142. A trust can never be implied by the Court unless the intention to create a trust in the first place is clear. This was the holdings in the case of Peter Ndungu Njenga vs Sophia Watiri Ndungu (2000) eklr, where the Court held:“the concept of trust is not new, but only in case of absolute necessity, the Court may presume a trust. But such presumption is not to be arrived easily. The Courts will not imply a trust save in order to give effect to the intention of the parties. The intention of the parties to create a trust must be clearly determined before a trust is implied”

143. Again in the case of Juletabi African Adventure Ltd & Another vs Christopher Michael Lockley (2017)eKLR, where the Court held; -It is settled that the onus lies on a party relying on the existence of a trust to prove it through evidence. That is because: -“The law never implies, the Court never presumes, a trust, but in case of absolute necessity. The Courts will not imply a trust save in order to give effect to the intentions of the parties. The intention of the parties to create a trust must be clearly determined before a trust will be implied.”

144. As submitted by the parties herein, the principles to be considered and proved for a claimant to qualify in a case of customary trust, have been clearly set out by the Supreme Court, in the case of: Isack Kieba M’inanga v Isaaya Theuri M’Lintari( supra) where it held as follows; -“Each case has to be determined on its own merits and quality of evidence. It is not every claim of a right to land that will qualify as a customary trust. In this regard, we agree with the High Court in Kiarie v. Kinuthia, that what is essential is the nature of the holding of the land and intention of the parties. If the said holding is for the benefit of other members of the family, then a customary trust would be presumed to have been created in favour of such other members, whether or not they are in possession or actual occupation of the land. Some of the elements that would qualify a claimant as a trustee are:1. The land in question was before registration, family, clan or group land.2. The claimant belongs to such family, clan, or group3. The relationship of the claimant to such family, clan or group is not so remote or tenuous as to make his/her claim idle or adventurous.4. The claimant could have been entitled to be registered as an owner or other beneficiary of the land but for some intervening circumstances.5. The claim is directed against the registered proprietor who is a member of the family, clan or group.”
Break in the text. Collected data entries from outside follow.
-- ==== Sys2Proof/Machine/Engines.lean ====
section
/-! DEFINITION. Fill rings (R254 to R260), the copy engines and chain channels (R261 to R266), gather and
scatter (R268 to R273), and the instructions that issue and observe them (R277 to R280). An engine's
copy is one step (log 6). -/

namespace Sys2Proof.Machine

/-! Rings (R254, R255). -/

/-- A ring as its object reads. -/
structure Ring where
  sp    : Space
  key   : Nat
  cls   : Nat
  slots : Nat
  rsv   : Nat
  wr    : Nat
  rd    : Nat
  n     : Nat
deriving DecidableEq, Repr

/-- What naming a ring gives. -/
inductive RingAt where
  | badHandle
  | prot (a : Nat)
  | page (a : Nat)
  | badN
  | ok (r : Ring)

/-- A ring handle (R254): space and address. -/
def handleOf (h : W64) : Option (Space × Nat) :=
  match spaceOf (fld h.toNat 61 3) with
  | some sp => if fld h.toNat 57 4 = 0 && fld h.toNat 0 57 % 64 = 0 then some (sp, fld h.toNat 0 57) else none
  | none => none

/-- The ring object at a place. -/
def State.ringIn (s : State) (sp : Space) (key cls : Nat) : Ring :=
  let b := s.homeRead key 64
  { sp := sp, key := key, cls := cls, slots := fld (le64 b 0) 0 57, rsv := le32 b 0xC, wr := le32 b 8,
    rd := le32 b 0x10, n := fld (le64 b 0x18) 0 9 }

/-- Where slot i of a ring lies, for reading or for writing too. -/
def State.slotAt (s : State) (w : Who) (r : Ring) (i : Nat) (wr : Bool) : At :=
  s.spanAt w r.sp 0 (r.slots + 16 * (i % r.n)) 16 true wr

/-- The ring a handle names, with one of its slots reachable (R254, R255); ow and sw say whether the object and the slot are
written as well (R289). -/
def State.ringOf (s : State) (w : Who) (h : W64) (ow sw : Bool) (slot : Ring → Nat) : RingAt :=
  match handleOf h with
  | none => .badHandle
  | some (sp, a) =>
    match s.spanAt w sp 0 a 64 true ow with
    | .prot => .prot a
    | .unmapped => .page a
    | .ok k c =>
      let r := s.ringIn sp k c
      if r.n = 0 || 256 < r.n then .badN
      else match s.slotAt w r (slot r) sw with
        | .prot => .prot (r.slots + 16 * (slot r % r.n))
        | .unmapped => .page (r.slots + 16 * (slot r % r.n))
        | .ok _ _ => .ok r

/-- n32 arithmetic of indices. -/
def sub32 (a b : Nat) : Nat := (a + 2 ^ 32 - b % 2 ^ 32) % 2 ^ 32
def inc32 (a : Nat) : Nat := (a + 1) % 2 ^ 32

/-- Writes a word of a ring object. -/
def State.ringPut (s : State) (u : Unit_) (r : Ring) (off n v : Nat) : State := s.putWord u (r.key + off) r.cls (toLe n v)

/-- The bytes of a slot's two words. -/
def slotBytes (w0 w1 : Nat) : List Byte := toLe 8 w0 ++ toLe 8 w1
145. Being guided by the above decisions and provisions of law, have the Plaintiffs herein availed sufficient evidence to prove their case on the required standard of balance of probabilities?

146. It is trite that he who alleges must proves as provided by Section 107 of the Evidence Act which provides;“107. (1)Whoever desires any court to give judgment as to any legal right or liability dependent on the existence of facts which he asserts must prove that those facts exist.(2)When a person is bound to prove the existence of any fact it is said that the burden of proof lies on that person.”

147. The Plaintiffs alleged that the suit land herein was an ancestral land thus family land, which was initially purchased by Nduati Waititu, their grandfather. That their parents assisted in payment of the purchase consideration, and the family of Nduati Waititu, the Plaintiffs’ families included, consented to have the suit land registered in the name of Mwangi Nduati(deceased), to hold it in trust for all the siblings of Nduati Waititu. This allegation has been denied and disputed by the Defendant herein.

148. The said allegations having been denied, it was incumbent upon the Plaintiffs to marshal sufficient evidence to prove their allegations. See the case of Alice Wairimu Macharia vs Kirigo Philip Macharia (2019) ekrl, where it was held that the legal burden to prove the existence of trust rests with the one who is asserting a right under Customary trust, and that person must prove that the suit properties were ancestral land and that one family member was designated to hold the properties on behalf of the family.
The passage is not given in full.